Run this step (full code):

node 3-diffs.js

Step 4: Sub-Databases

Oftentimes when working with a Hyperbee, it's useful to create independent "sub-databases" within a parent database.

As an example, you might be storing two indexes inside of one database, one that indexes records by name, and the other by age. You can manually append prefixes to each index record you insert (e.g. by-name!alice, by-age!73), but this quickly grows tedious.

The sub method simplifies this:

const db = new Hyperbee(hypercore(ram), {
  keyEncoding: 'utf-8',
  valueEncoding: 'utf-8'
})

// A sub-database will append a prefix to every key it inserts.
// This prefix ensure that the sub acts as a separate "namespace" inside the parent db.
const sub1 = db.sub('sub1')
const sub2 = db.sub('sub2')

await sub1.put('a', 'b')
await sub2.put('c', 'd')

for await (const { key, value } of sub1.createReadStream()) {
  // 'a' -> 'b'
}

for await (const { key, value } of sub2.createReadStream()) {
  // 'c' -> 'd'
}

// You can see the sub prefixes by iterating over the parent database.
for await (const { key, value } of db.createReadStream()) {
  // 'sub1\0a' -> 'b'
  // 'sub2\0c' -> 'd'
}

Hyperbee defaults to using the null character (\0) to separate keys.

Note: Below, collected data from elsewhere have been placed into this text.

-- ==== Sys2Proof/Certificates/Slice0/Obligations.lean ====
section
/-! DEFINITION. The statements for the provers. Every one is about every state, whether or not a run reaches it, unless it says
which. `s.after len rinc cost` is the state an instruction leaves apart from its own effect: an equation
`exec i s = .next (…)` built on it says at once that the instruction completes, what it writes, and that everything else is as
before. -/

open Sys2Proof Sys2Proof.Machine

/-! ### Encoding -/

/-- 30_encoding.md R90 to R106: the bytes of a well-formed instruction, whatever follows them, decode to it, and the bytes
after the ones it takes are left. No operand of any constructor is dropped. -/
def Obligations.DecodeOfEncode : Prop :=
  ∀ (i : Instr) (rest : List Byte), i.wellFormed = true →
    decode (encode i ++ rest) = .ok i ((encode i ++ rest).drop i.length)

/-- 30_encoding.md R106, R107: any four bytes begin a well-formed instruction of one to four bytes, whose encoding is those
bytes; so every byte sequence executes and no two instructions share bytes. -/
def Obligations.DecoderSound : Prop :=
  ∀ b0 b1 b2 b3 : Byte,
    (decodeBytes b0 b1 b2 b3).wellFormed = true ∧
    1 ≤ (decodeBytes b0 b1 b2 b3).length ∧
    (decodeBytes b0 b1 b2 b3).length ≤ (encode (decodeBytes b0 b1 b2 b3)).length ∧
    (encode (decodeBytes b0 b1 b2 b3)).length ≤ 4 ∧
    encode (decodeBytes b0 b1 b2 b3) = [b0, b1, b2, b3].take (encode (decodeBytes b0 b1 b2 b3)).length

/-- Words written out from the encodings of 41_load8.md to 48_io_cpu_control.md, one or more per family, decode to the
instruction they stand for. -/
def Obligations.DecodedWords : Prop :=
  decode [0x41] = .ok (.ldRR .b .c) [] ∧
  decode [0x21, 0x34, 0x12] = .ok (.ldRpNn .hl 0x1234) [] ∧
  decode [0xED, 0xB0] = .ok .ldir [] ∧
  decode [0xFD, 0x95] = .ok (.subIyHalf .low) [] ∧
  decode [0xED, 0x72] = .ok (.sbcHlRp .sp) [] ∧
  decode [0xDD, 0xCB, 0xFE, 0x46] = .ok (.bitMemIx 0 0xFE 6) [] ∧
  decode [0x20, 0xFC] = .ok (.jrCc .nz 0xFC) [] ∧
  decode [0xED, 0x69] = .ok (.outCR .l) [] ∧
  decode [0xDD, 0x76] = .ok (.fallThroughDD .halt) [] ∧
  decode [0xDD, 0xED] = .ok .danglingDdEd [0xED] ∧
  decode [0xDD] = .rejected .truncated

/-! ### One step -/

/-- 40_engine.md R150, R156, R159: with `u` the state after the halt rewind, when the bytes from `u`'s PC on are those of a
well-formed instruction `i`, the step is `exec i u` followed, where it answers a next state, by the boundary. -/
def Obligations.StepRunsDecoded : Prop :=
  ∀ (s : State) (i : Instr), i.wellFormed = true →
    (∀ (k : Nat) (v : Byte), (encode i)[k]? = some v → s.haltRewind.readByte (s.haltRewind.pc + BitVec.ofNat 16 k) = v) →
    step s = atBoundary (exec i s.haltRewind) ∧
    (∀ t, exec i s.haltRewind = .next t → step s = .next t.boundary) ∧
    s.haltRewind = (if s.halted then { s with pc := s.pc - 1 } else s)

We recommend sticking with the default for consistency. (The null may not render in the console, so the code above may have keys that look like "sub1a" and "sub2c".)

Run this step (full code):

node 4-sub.js

Step 5: Hyperbee Implements Leveldown

Note: Using Hyperbee as a leveldown is still pretty experimental! If you go down this road, be prepared to file a bug report or two.

Hyperbee has all the features necessary to be a leveldown backend, meaning it can be used as the data store for tons of modules in the Level ecosystem.

A small wrapper module, hyperbeedown, implements the leveldown plumbing.

It's pretty straightforward to use Hyperbee inside modules that work with Level. Here's a code snippet that uses Hyperbee as the backing store for a PouchDB instance:

const tree = new Hyperbee(hypercore(ram), {
  keyEncoding: 'utf-8'
})
const db = new PouchDB('my-database', {
  db: () => new HyperbeeDown(tree)
})

await db.put({ _id: '1', hello: 'world' })
const doc = await db.get('1')

Run this step (full code):

node 5-leveldown.js